::: Provided material
-- ==== Sys2Proof/Certificates/Slice0/Obligations.lean ====
section
/-! DEFINITION. The statements of this model for the provers. -/

open Sys2Proof Sys2Proof.Machine

/-- R156, R157: ADD to MAXZ give the table's result, write it by R149 and change nothing else; DIV, REM, DIVZ and REMZ, with the corner
cases of their table, give their results late, in d and in q. -/
def Obligations.ArithmeticResults : Prop :=
  (∀ h : Hd,
    Computes2 (.add h) (fun x y => x + y) ∧
    Computes2 (.sub h) (fun x y => x - y) ∧
    Computes2 (.mul h) (fun x y => x * y) ∧
    Computes2 (.mulh h) (fun x y => (x.signExtend 128 * y.signExtend 128).extractLsb' 64 64) ∧
    Computes2 (.mulhz h) (fun x y => (x.setWidth 128 * y.setWidth 128).extractLsb' 64 64) ∧
    Computes2 (.min h) (fun x y => if x.toInt ≤ y.toInt then x else y) ∧
    Computes2 (.max h) (fun x y => if x.toInt ≤ y.toInt then y else x) ∧
    Computes2 (.minz h) (fun x y => if x.toNat ≤ y.toNat then x else y) ∧
    Computes2 (.maxz h) (fun x y => if x.toNat ≤ y.toNat then y else x)) ∧
  (∀ h : Hd,
    Divides (.div h) (fun x y => if y = 0 then 0xFFFFFFFFFFFFFFFF#64 else BitVec.ofInt 64 (x.toInt.tdiv y.toInt)) ∧
    Divides (.rem h) (fun x y => if y = 0 then x else BitVec.ofInt 64 (x.toInt - y.toInt * x.toInt.tdiv y.toInt)) ∧
    Divides (.divz h) (fun x y => if y = 0 then 0xFFFFFFFFFFFFFFFF#64 else BitVec.ofNat 64 (x.toNat / y.toNat)) ∧
    Divides (.remz h) (fun x y => if y = 0 then x else BitVec.ofNat 64 (x.toNat % y.toNat)))

/-- R158 to R161: the logic instructions, the table of three inputs and the shifts. -/
def Obligations.LogicAndShiftResults : Prop := ∀ h : Hd,
  Computes2 (.andW h) (fun x y => x &&& y) ∧
  Computes2 (.orW h) (fun x y => x ||| y) ∧
  Computes2 (.xor h) (fun x y => x ^^^ y) ∧
  Computes2 (.andn h) (fun x y => x &&& ~~~y) ∧
  Computes2 (.orn h) (fun x y => x ||| ~~~y) ∧
  Computes2 (.xnor h) (fun x y => ~~~(x ^^^ y)) ∧
  (∀ table, Computes3 (fun d a b c => .logt h d a b c table) (fun x y z v => ∀ i, i < 64 →
    v.getLsbD i = table.testBit ((x.getLsbD i).toNat * 4 + (y.getLsbD i).toNat * 2 + (z.getLsbD i).toNat))) ∧
  Computes2 (.shl h) (fun x y => x <<< (y.toNat % 64)) ∧
  Computes2 (.shr h) (fun x y => x >>> (y.toNat % 64)) ∧
  Computes2 (.sar h) (fun x y => x.sshiftRight (y.toNat % 64)) ∧
  Computes2 (.rot h) (fun x y => x.rotateLeft (y.toNat % 64)) ∧
  Computes3 (.fshl h) (fun x y z v => v = ((x ++ y) <<< (z.toNat % 64)).extractLsb' 64 64) ∧
  Computes3 (.fshr h) (fun x y z v => v = ((x ++ y) >>> (z.toNat % 64)).extractLsb' 0 64)

/-- R162 to R164: counts of bits, reversals, copies, extensions and fields that lie inside the word, and the ILLEGAL of a field that
does not. -/
def Obligations.BitAndFieldResults : Prop :=
  (∀ h : Hd,
    Computes1 (.clz h) (fun x v => (x = 0 ∧ v = 64) ∨ (x ≠ 0 ∧ v.toNat < 64 ∧ x.getLsbD (63 - v.toNat) = true ∧
      ∀ i, 63 - v.toNat < i → x.getLsbD i = false)) ∧
    Computes1 (.ctz h) (fun x v => (x = 0 ∧ v = 64) ∨ (x ≠ 0 ∧ v.toNat < 64 ∧ x.getLsbD v.toNat = true ∧
      ∀ i, i < v.toNat → x.getLsbD i = false)) ∧
    Computes1 (.popc h) (fun x v => v.toNat = ((List.range 64).filter (fun i => x.getLsbD i)).length) ∧
    Computes1 (.brev h) (fun x v => ∀ i, i < 64 → v.getLsbD i = x.getLsbD (63 - i)) ∧
    Computes1 (.bswap h) (fun x v => ∀ i, i < 8 → v.extractLsb' (8 * i) 8 = x.extractLsb' (8 * (7 - i)) 8) ∧
    Computes1 (.mov h) (fun x v => v = x) ∧
    (∀ width1, Computes1 (fun d a => .sext h d a width1) (fun x v => v = (x.extractLsb' 0 (width1 + 1)).signExtend 64)) ∧
    (∀ width1, Computes1 (fun d a => .zext h d a width1) (fun x v => v = (x.extractLsb' 0 (width1 + 1)).setWidth 64))) ∧
  (∀ (h : Hd) (pos width1 : Nat),
    (pos + (width1 + 1) ≤ 64 →
      Computes1 (fun d a => .bfx h d a pos width1) (fun x v => v = (x.extractLsb' pos (width1 + 1)).signExtend 64) ∧
      Computes1 (fun d a => .bfxz h d a pos width1) (fun x v => v = (x.extractLsb' pos (width1 + 1)).setWidth 64) ∧
      ∀ d a s, MayIssue (.bfi h d a pos width1) s → ∃ v : Word,
        (∀ i, i < 64 → v.getLsbD i =
          if pos ≤ i ∧ i < pos + (width1 + 1) then (s.core.rd a).v.getLsbD (i - pos) else (s.core.rd d).v.getLsbD i) ∧
        Completes (.bfi h d a pos width1) s (WordDone (.bfi h d a pos width1) d
          ⟨v, Label.max (s.core.rd d).l (s.core.rd a).l⟩ s)) ∧
    (64 < pos + (width1 + 1) → ∀ d a s, MayIssue (.bfi h d a pos width1) s → MayIssue (.bfx h d a pos width1) s →
      MayIssue (.bfxz h d a pos width1) s → ∀ i ∈ [Instr.bfi h d a pos width1, .bfx h d a pos width1, .bfxz h d a pos width1],
        exec i s = .next (s.raise .illegal (BitVec.ofNat 64 s.core.word))))

/-- R165, R166: compares, SEL, the immediate forms and LI. -/
def Obligations.CompareAndImmediateResults : Prop :=
  (∀ h : Hd,
    Computes2 (.seq h) (fun x y => if x = y then 1 else 0) ∧
    Computes2 (.sne h) (fun x y => if x = y then 0 else 1) ∧
    Computes2 (.slt h) (fun x y => if x.toInt < y.toInt then 1 else 0) ∧
    Computes2 (.sltz h) (fun x y => if x.toNat < y.toNat then 1 else 0) ∧
    ∀ d a b s, MayIssue (.sel h d a b) s → Completes (.sel h d a b) s (WordDone (.sel h d a b) d
      ⟨if s.core.q.v ≠ 0 then (s.core.rd a).v else (s.core.rd b).v,
        Label.max (Label.max s.core.q.l (s.core.rd a).l) (s.core.rd b).l⟩ s)) ∧
  (∀ (h : Hd) (imm : Int),
    Computes1 (fun d a => .addi h d a imm) (fun x v => v = x + BitVec.ofInt 64 imm) ∧
    Computes1 (fun d a => .andi h d a imm) (fun x v => v = x &&& BitVec.ofInt 64 imm) ∧
    Computes1 (fun d a => .ori h d a imm) (fun x v => v = x ||| BitVec.ofInt 64 imm) ∧
    Computes1 (fun d a => .xori h d a imm) (fun x v => v = x ^^^ BitVec.ofInt 64 imm) ∧
    (0 ≤ imm → imm < 64 →
      Computes1 (fun d a => .shli h d a imm) (fun x v => v = x <<< imm.toNat) ∧
      Computes1 (fun d a => .shri h d a imm) (fun x v => v = x >>> imm.toNat) ∧
      Computes1 (fun d a => .sari h d a imm) (fun x v => v = x.sshiftRight imm.toNat)) ∧
    Computes1 (fun d a => .slti h d a imm) (fun x v =>
      v = if x.toInt < (BitVec.ofInt 64 imm : Word).toInt then 1 else 0) ∧
    ∀ d s, MayIssue (.li h d imm) s → Completes (.li h d imm) s (WordDone (.li h d imm) d ⟨BitVec.ofInt 64 imm, 0⟩ s))

/-- R167: branches and J take their targets where their conditions hold, and change nothing but the PC. -/
def Obligations.BranchTargets : Prop := ∀ h : Hd,
  Branches2 (.beq h) (fun x y => x = y) ∧
  Branches2 (.bne h) (fun x y => x ≠ y) ∧
  Branches2 (.blt h) (fun x y => x.toInt < y.toInt) ∧
  Branches2 (.bge h) (fun x y => y.toInt ≤ x.toInt) ∧
  Branches2 (.blo h) (fun x y => x.toNat < y.toNat) ∧
  Branches2 (.bhs h) (fun x y => y.toNat ≤ x.toNat) ∧
  (∀ a disp s, MayIssue (.bz h a disp) s → ∃ taken : Bool, (taken = true ↔ (s.core.rd a).v = 0) ∧
    Completes (.bz h a disp) s (Jumped (.bz h a disp) taken (s.core.pc + BitVec.ofInt 64 disp) s)) ∧
  (∀ a disp s, MayIssue (.bnz h a disp) s → ∃ taken : Bool, (taken = true ↔ (s.core.rd a).v ≠ 0) ∧
    Completes (.bnz h a disp) s (Jumped (.bnz h a disp) taken (s.core.pc + BitVec.ofInt 64 disp) s)) ∧
  ∀ disp s, MayIssue (.j h disp) s →
    Completes (.j h disp) s (Jumped (.j h disp) true (s.core.pc + BitVec.ofInt 64 disp) s)

/-- R170 and R174: RPT begins a repetition of n = N − 1 + 1 issues, at the one that sy.rpt named for ERET or at the first;
the PC stays at the RPT word, and nothing else changes. -/
def Obligations.RepeatBegins : Prop := ∀ (h : Hd) (n1 steps stride : Nat) (s : State), MayIssue (.rpt h n1 steps stride) s →
  ∃ first, (∀ r, s.core.resume = some r → 1 ≤ r → r ≤ n1 + 1 → first = n1 + 1 - r) ∧
    ((∀ r, s.core.resume = some r → ¬ (1 ≤ r ∧ r ≤ n1 + 1)) → first = 0) ∧
    exec (.rpt h n1 steps stride) s = .next { s with core := { s.core with
      rep := some ⟨n1 + 1, first, steps, stride⟩, resume := none, stalled := false } }

/-- R107, R108: CGET gives the field that its selector names; CSETADDR, CINCADDR and CINCADDRI move the address exactly and keep the
tag only inside the region of R91. -/
def Obligations.CapabilityFieldsAndAddresses : Prop :=
  (∀ (h : Hd) (fsel : Nat) (d a : Name) (s : State), fsel < 8 →
    MayIssue (.cget h fsel d a) s → ∃ v : Word,
      (fsel = 0 → v = BitVec.ofInt 64 (s.core.rdCap a).base) ∧
      (fsel = 1 → (v.toNat : Int) = max 0 (min (s.core.rdCap a).top (2 ^ 64 - 1))) ∧
      (fsel = 2 → (v.toNat : Int) = max 0 (min ((s.core.rdCap a).top - (s.core.rdCap a).base) (2 ^ 64 - 1))) ∧
      (fsel = 3 → v = (s.core.rdCap a).addr) ∧
      (fsel = 4 → v.toNat = (s.core.rdCap a).perm.toNat) ∧
      (fsel = 5 → v.toNat = (s.core.rdCap a).otype.toNat) ∧
      (fsel = 6 → v.toNat = (s.core.rdCap a).label.toNat) ∧
      (fsel = 7 → v.toNat = (s.core.rdCap a).tag.toNat) ∧
      Completes (.cget h fsel d a) s (WordPut (.cget h fsel d a) d ⟨v, s.core.capLabel a⟩ s)) ∧
  (∀ (h : Hd) (d a b : Name) (imm : Int) (s : State),
    (MayIssue (.csetaddr h d a b) s → ∃ k, Moved (s.core.rdCap a) k (s.core.rd b).v.toNat ∧
      Checked (.csetaddr h d a b) s (CapDone (.csetaddr h d a b) d k (capLabels s.core [a] [b]) s)
        [(Sealed (s.core.rdCap a), .seal, nameVal a)]) ∧
    (MayIssue (.cincaddr h d a b) s →
      ∃ k, Moved (s.core.rdCap a) k ((s.core.rdCap a).addr.toNat + (s.core.rd b).v.toInt) ∧
      Checked (.cincaddr h d a b) s (CapDone (.cincaddr h d a b) d k (capLabels s.core [a] [b]) s)
        [(Sealed (s.core.rdCap a), .seal, nameVal a)]) ∧
    (MayIssue (.cincaddri h d a imm) s → ∃ k, Moved (s.core.rdCap a) k ((s.core.rdCap a).addr.toNat + imm) ∧
      Checked (.cincaddri h d a imm) s (CapDone (.cincaddri h d a imm) d k (capLabels s.core [a] []) s)
        [(Sealed (s.core.rdCap a), .seal, nameVal a)]))

/-- R109 to R111, R114: CNARROW lays the requested bounds, rounded outward, into the capability, and CNARROWX accepts only exact ones;
CDROP, CRAISELBL and CGATE. -/
def Obligations.CapabilityBoundsAndRights : Prop :=
  (∀ (h : Hd) (d a b : Name) (s : State),
    ∃ e, LeastExp (s.core.rdCap a).addr.toNat ((s.core.rdCap a).addr.toNat + (s.core.rd b).v.toNat) e ∧
    let c := s.core.rdCap a
    let lo := c.addr.toNat
    let hi := lo + (s.core.rd b).v.toNat
    let nb := lo / 2 ^ e * 2 ^ e
    let nt := (hi + (2 ^ e - 1)) / 2 ^ e * 2 ^ e
    let k := { c with e := BitVec.ofNat 6 e, b := BitVec.ofNat 18 (nb / 2 ^ e), t := BitVec.ofNat 18 (nt / 2 ^ e) }
    let checks := [(c.tag = false, Cause.tag, nameVal a), (c.otype ≠ 0, .seal, nameVal a),
      ((lo : Int) < c.base ∨ c.top < hi, .bounds, c.addr)]
    (MayIssue (.cnarrow h d a b) s →
      Checked (.cnarrow h d a b) s (CapDone (.cnarrow h d a b) d k (capLabels s.core [a] [b]) s) checks) ∧
    (MayIssue (.cnarrowx h d a b) s →
      Checked (.cnarrowx h d a b) s (CapDone (.cnarrowx h d a b) d k (capLabels s.core [a] [b]) s)
        (checks ++ [(nb ≠ lo ∨ nt ≠ hi, .bounds, (s.core.rd b).v)]))) ∧
  (∀ (h : Hd) (d a b : Name) (s : State),
    (MayIssue (.cdrop h d a b) s → Checked (.cdrop h d a b) s
      (CapDone (.cdrop h d a b) d
        { s.core.rdCap a with perm := (s.core.rdCap a).perm &&& (s.core.rd b).v.extractLsb' 0 14 } (capLabels s.core [a] [b]) s)
      [(Sealed (s.core.rdCap a), .seal, nameVal a)]) ∧
    (MayIssue (.craiselbl h d a b) s → Checked (.craiselbl h d a b) s
      (CapDone (.craiselbl h d a b) d { s.core.rdCap a with label := (s.core.rd b).v.extractLsb' 0 3 }
        (capLabels s.core [a] [b]) s)
      [(7 < (s.core.rd b).v.toNat, .bounds, (s.core.rd b).v), (Sealed (s.core.rdCap a), .seal, nameVal a),
        ((s.core.rdCap a).tag = true ∧ (s.core.rdCap a).label.toNat < (s.core.rd b).v.toNat ∧
          (s.core.rdCap a).perm.getLsbD 6 = false, .perm, nameVal a)]) ∧
    (MayIssue (.cgate h d a) s → Checked (.cgate h d a) s
      (CapDone (.cgate h d a) d { s.core.rdCap a with otype := 1 } (capLabels s.core [a] []) s)
      [((s.core.rdCap a).tag = false, .tag, nameVal a), ((s.core.rdCap a).otype ≠ 0, .seal, nameVal a),
        ((s.core.rdCap a).perm.getLsbD 2 = false, .perm, nameVal a)]))

/-- R112, R113: CSEAL and CUNSEAL. -/
def Obligations.CapabilitySeals : Prop := ∀ (h : Hd) (d a b : Name) (s : State),
  let k := s.core.rdCap a
  let w := s.core.rdCap b
  let roam := fun p : BitVec 14 => if w.perm.getLsbD 9 then p else p &&& 0x3DFF
  let inside := w.base ≤ (w.addr.toNat : Int) ∧ (w.addr.toNat : Int) < w.top
  (MayIssue (.cseal h d a b) s → Checked (.cseal h d a b) s
    (CapDone (.cseal h d a b) d { k with otype := w.addr.extractLsb' 0 4, perm := roam k.perm }
      (capLabels s.core [a, b] []) s)
    [(k.tag = false, .tag, nameVal a), (w.tag = false, .tag, nameVal b), (k.otype ≠ 0, .seal, nameVal a),
      (w.otype ≠ 0, .seal, nameVal b), (w.perm.getLsbD 11 = false, .perm, nameVal b),
      (¬ inside ∨ w.addr = 0 ∨ w.addr = 1 ∨ w.addr = 7 ∨ 15 ≤ w.addr.toNat, .bounds, w.addr)]) ∧
  (MayIssue (.cunseal h d a b) s → Checked (.cunseal h d a b) s
    (CapDone (.cunseal h d a b) d { k with otype := 0, perm := roam k.perm } (capLabels s.core [a, b] []) s)
    [(k.tag = false, .tag, nameVal a), (w.tag = false, .tag, nameVal b),
      (k.otype = 0 ∨ k.otype = 1 ∨ k.otype = 7, .seal, nameVal a), (w.otype ≠ 0, .seal, nameVal b),
      (w.perm.getLsbD 12 = false, .perm, nameVal b), (¬ inside, .bounds, w.addr),
      (w.addr.toNat ≠ k.otype.toNat, .seal, nameVal b)])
::::::
- _What needs to be done_
Scan the records above for the string "checks", then report every line that contains it.

- _Exercise solution_
    let checks := [(c.tag = false, Cause.tag, nameVal a), (c.otype ≠ 0, .seal, nameVal a),
      Checked (.cnarrow h d a b) s (CapDone (.cnarrow h d a b) d k (capLabels s.core [a] [b]) s) checks) ∧
        (checks ++ [(nb ≠ lo ∨ nt ≠ hi, .bounds, (s.core.rd b).v)]))) ∧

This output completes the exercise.